Required action
For the entries that follow, restate word for word the line containing "structure Absc where", the line containing "arm : Option Arm := none", and every line that lies between them.

Records supplied
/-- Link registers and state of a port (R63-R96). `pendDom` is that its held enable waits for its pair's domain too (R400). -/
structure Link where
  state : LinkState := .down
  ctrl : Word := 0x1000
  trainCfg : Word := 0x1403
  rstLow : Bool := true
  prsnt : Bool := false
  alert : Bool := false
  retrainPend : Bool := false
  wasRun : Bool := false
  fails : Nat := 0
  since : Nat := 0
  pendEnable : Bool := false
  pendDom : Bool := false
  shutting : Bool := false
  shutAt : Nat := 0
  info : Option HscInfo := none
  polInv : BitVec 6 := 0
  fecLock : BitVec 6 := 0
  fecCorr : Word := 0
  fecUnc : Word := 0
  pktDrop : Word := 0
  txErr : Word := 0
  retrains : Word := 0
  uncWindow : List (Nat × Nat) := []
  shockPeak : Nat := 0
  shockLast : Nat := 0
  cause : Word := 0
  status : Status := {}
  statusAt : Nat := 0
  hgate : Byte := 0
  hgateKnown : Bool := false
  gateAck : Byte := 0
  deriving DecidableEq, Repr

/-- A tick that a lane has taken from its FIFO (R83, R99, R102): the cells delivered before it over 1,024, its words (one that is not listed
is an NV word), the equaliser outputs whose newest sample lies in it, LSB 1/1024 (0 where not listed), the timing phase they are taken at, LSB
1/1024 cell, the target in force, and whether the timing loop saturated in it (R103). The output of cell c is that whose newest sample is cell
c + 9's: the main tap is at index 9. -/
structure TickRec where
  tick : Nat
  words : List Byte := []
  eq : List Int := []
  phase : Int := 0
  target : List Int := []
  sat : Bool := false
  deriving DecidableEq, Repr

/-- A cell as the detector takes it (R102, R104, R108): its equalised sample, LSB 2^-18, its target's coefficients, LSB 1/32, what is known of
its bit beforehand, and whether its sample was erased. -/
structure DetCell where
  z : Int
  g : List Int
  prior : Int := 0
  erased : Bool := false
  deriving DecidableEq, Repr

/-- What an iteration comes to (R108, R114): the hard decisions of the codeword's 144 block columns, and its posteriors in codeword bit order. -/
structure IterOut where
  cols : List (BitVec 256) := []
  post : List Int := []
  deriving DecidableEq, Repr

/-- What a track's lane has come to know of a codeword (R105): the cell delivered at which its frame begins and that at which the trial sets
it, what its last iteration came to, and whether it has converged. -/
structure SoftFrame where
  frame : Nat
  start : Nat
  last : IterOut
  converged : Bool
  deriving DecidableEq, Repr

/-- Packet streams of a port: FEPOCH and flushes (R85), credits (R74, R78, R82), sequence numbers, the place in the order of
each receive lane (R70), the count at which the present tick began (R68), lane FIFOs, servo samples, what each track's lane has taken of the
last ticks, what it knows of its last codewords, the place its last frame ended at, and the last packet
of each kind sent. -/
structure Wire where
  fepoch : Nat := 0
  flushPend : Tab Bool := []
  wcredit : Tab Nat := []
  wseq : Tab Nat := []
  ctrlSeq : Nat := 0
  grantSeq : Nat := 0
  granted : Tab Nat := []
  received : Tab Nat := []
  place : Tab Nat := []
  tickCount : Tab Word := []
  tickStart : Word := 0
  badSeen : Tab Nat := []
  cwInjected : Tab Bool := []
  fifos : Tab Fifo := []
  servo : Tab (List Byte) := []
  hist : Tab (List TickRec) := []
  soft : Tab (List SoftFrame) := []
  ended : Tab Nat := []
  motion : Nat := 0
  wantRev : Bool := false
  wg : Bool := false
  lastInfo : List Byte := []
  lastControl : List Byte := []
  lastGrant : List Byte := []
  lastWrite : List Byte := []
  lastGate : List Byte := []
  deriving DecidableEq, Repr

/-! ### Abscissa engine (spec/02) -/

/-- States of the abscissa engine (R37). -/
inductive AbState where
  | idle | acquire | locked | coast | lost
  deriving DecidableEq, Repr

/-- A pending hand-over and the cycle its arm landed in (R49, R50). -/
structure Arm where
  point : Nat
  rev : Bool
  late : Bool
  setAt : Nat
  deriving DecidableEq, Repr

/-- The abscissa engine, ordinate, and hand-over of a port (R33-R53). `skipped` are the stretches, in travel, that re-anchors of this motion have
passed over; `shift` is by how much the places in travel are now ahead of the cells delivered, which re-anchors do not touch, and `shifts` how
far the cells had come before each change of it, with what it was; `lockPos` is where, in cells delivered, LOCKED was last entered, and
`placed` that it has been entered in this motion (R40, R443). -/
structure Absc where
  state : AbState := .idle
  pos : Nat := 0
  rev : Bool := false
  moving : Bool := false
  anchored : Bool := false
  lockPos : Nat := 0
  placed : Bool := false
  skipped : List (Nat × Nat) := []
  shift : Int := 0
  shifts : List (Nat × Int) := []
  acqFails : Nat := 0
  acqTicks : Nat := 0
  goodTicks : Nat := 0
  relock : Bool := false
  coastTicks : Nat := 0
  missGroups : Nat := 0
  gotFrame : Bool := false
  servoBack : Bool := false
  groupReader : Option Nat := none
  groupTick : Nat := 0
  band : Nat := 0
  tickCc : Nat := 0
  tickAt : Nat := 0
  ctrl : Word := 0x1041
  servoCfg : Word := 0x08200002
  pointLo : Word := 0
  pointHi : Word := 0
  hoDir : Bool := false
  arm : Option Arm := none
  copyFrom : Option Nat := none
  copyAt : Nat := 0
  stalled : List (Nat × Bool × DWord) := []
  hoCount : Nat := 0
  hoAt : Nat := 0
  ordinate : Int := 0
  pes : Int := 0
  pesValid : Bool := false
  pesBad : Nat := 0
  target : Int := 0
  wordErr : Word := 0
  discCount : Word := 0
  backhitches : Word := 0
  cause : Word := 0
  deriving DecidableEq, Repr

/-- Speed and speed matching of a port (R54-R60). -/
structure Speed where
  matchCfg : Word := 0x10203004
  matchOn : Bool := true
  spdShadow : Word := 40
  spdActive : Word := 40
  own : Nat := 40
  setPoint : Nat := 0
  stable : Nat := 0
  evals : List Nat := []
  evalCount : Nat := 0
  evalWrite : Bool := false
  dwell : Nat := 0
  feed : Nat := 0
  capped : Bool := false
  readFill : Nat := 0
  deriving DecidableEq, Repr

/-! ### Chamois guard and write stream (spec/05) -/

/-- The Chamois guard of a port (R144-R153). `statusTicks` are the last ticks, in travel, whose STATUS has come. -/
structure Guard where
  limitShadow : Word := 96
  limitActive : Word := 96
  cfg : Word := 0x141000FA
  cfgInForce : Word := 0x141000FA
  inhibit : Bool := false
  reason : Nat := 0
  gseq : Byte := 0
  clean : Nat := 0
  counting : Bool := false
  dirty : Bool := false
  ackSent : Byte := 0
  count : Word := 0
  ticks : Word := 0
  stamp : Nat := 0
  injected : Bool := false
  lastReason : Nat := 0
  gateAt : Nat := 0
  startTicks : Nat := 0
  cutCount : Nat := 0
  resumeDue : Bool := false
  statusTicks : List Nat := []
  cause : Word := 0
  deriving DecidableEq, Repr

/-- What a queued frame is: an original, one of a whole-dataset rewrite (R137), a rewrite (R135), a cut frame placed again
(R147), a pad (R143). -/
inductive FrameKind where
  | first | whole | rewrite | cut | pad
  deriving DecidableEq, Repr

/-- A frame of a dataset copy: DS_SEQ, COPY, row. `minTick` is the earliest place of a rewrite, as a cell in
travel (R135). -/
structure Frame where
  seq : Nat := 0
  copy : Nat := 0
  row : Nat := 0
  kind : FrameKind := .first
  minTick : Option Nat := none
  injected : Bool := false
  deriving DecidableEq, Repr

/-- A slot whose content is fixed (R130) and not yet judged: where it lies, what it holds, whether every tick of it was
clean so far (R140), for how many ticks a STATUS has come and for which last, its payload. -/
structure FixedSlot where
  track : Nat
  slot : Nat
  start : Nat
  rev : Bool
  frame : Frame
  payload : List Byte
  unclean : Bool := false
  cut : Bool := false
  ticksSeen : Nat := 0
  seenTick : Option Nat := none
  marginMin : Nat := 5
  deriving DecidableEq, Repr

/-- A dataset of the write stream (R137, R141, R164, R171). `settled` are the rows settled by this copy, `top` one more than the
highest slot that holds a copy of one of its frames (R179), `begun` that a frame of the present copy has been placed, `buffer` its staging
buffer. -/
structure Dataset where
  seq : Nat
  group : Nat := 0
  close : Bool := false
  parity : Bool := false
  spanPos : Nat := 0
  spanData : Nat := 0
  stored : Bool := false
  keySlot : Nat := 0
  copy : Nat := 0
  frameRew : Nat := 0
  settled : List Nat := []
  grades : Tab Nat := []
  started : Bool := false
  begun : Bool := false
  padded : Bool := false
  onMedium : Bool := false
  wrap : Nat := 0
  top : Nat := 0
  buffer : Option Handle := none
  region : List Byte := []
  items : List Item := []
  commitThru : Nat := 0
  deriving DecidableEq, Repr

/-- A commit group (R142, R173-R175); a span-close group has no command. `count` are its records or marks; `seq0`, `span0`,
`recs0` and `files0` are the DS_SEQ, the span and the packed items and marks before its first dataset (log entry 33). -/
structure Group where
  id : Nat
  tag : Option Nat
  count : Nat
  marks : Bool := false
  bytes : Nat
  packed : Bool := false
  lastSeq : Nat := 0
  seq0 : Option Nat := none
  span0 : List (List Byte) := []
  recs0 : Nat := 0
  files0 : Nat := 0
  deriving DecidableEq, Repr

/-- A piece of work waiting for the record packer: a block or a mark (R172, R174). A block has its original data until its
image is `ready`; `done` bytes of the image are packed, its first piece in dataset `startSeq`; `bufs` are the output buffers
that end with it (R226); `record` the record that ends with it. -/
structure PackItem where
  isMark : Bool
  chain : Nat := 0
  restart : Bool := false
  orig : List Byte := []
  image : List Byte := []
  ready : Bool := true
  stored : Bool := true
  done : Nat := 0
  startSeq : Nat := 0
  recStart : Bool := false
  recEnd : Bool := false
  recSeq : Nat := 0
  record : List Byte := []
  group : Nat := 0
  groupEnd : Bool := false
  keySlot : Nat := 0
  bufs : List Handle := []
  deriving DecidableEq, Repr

The completed task
structure Absc where
  state : AbState := .idle
  pos : Nat := 0
  rev : Bool := false
  moving : Bool := false
  anchored : Bool := false
  lockPos : Nat := 0
  placed : Bool := false
  skipped : List (Nat × Nat) := []
  shift : Int := 0
  shifts : List (Nat × Int) := []
  acqFails : Nat := 0
  acqTicks : Nat := 0
  goodTicks : Nat := 0
  relock : Bool := false
  coastTicks : Nat := 0
  missGroups : Nat := 0
  gotFrame : Bool := false
  servoBack : Bool := false
  groupReader : Option Nat := none
  groupTick : Nat := 0
  band : Nat := 0
  tickCc : Nat := 0
  tickAt : Nat := 0
  ctrl : Word := 0x1041
  servoCfg : Word := 0x08200002
  pointLo : Word := 0
  pointHi : Word := 0
  hoDir : Bool := false
  arm : Option Arm := none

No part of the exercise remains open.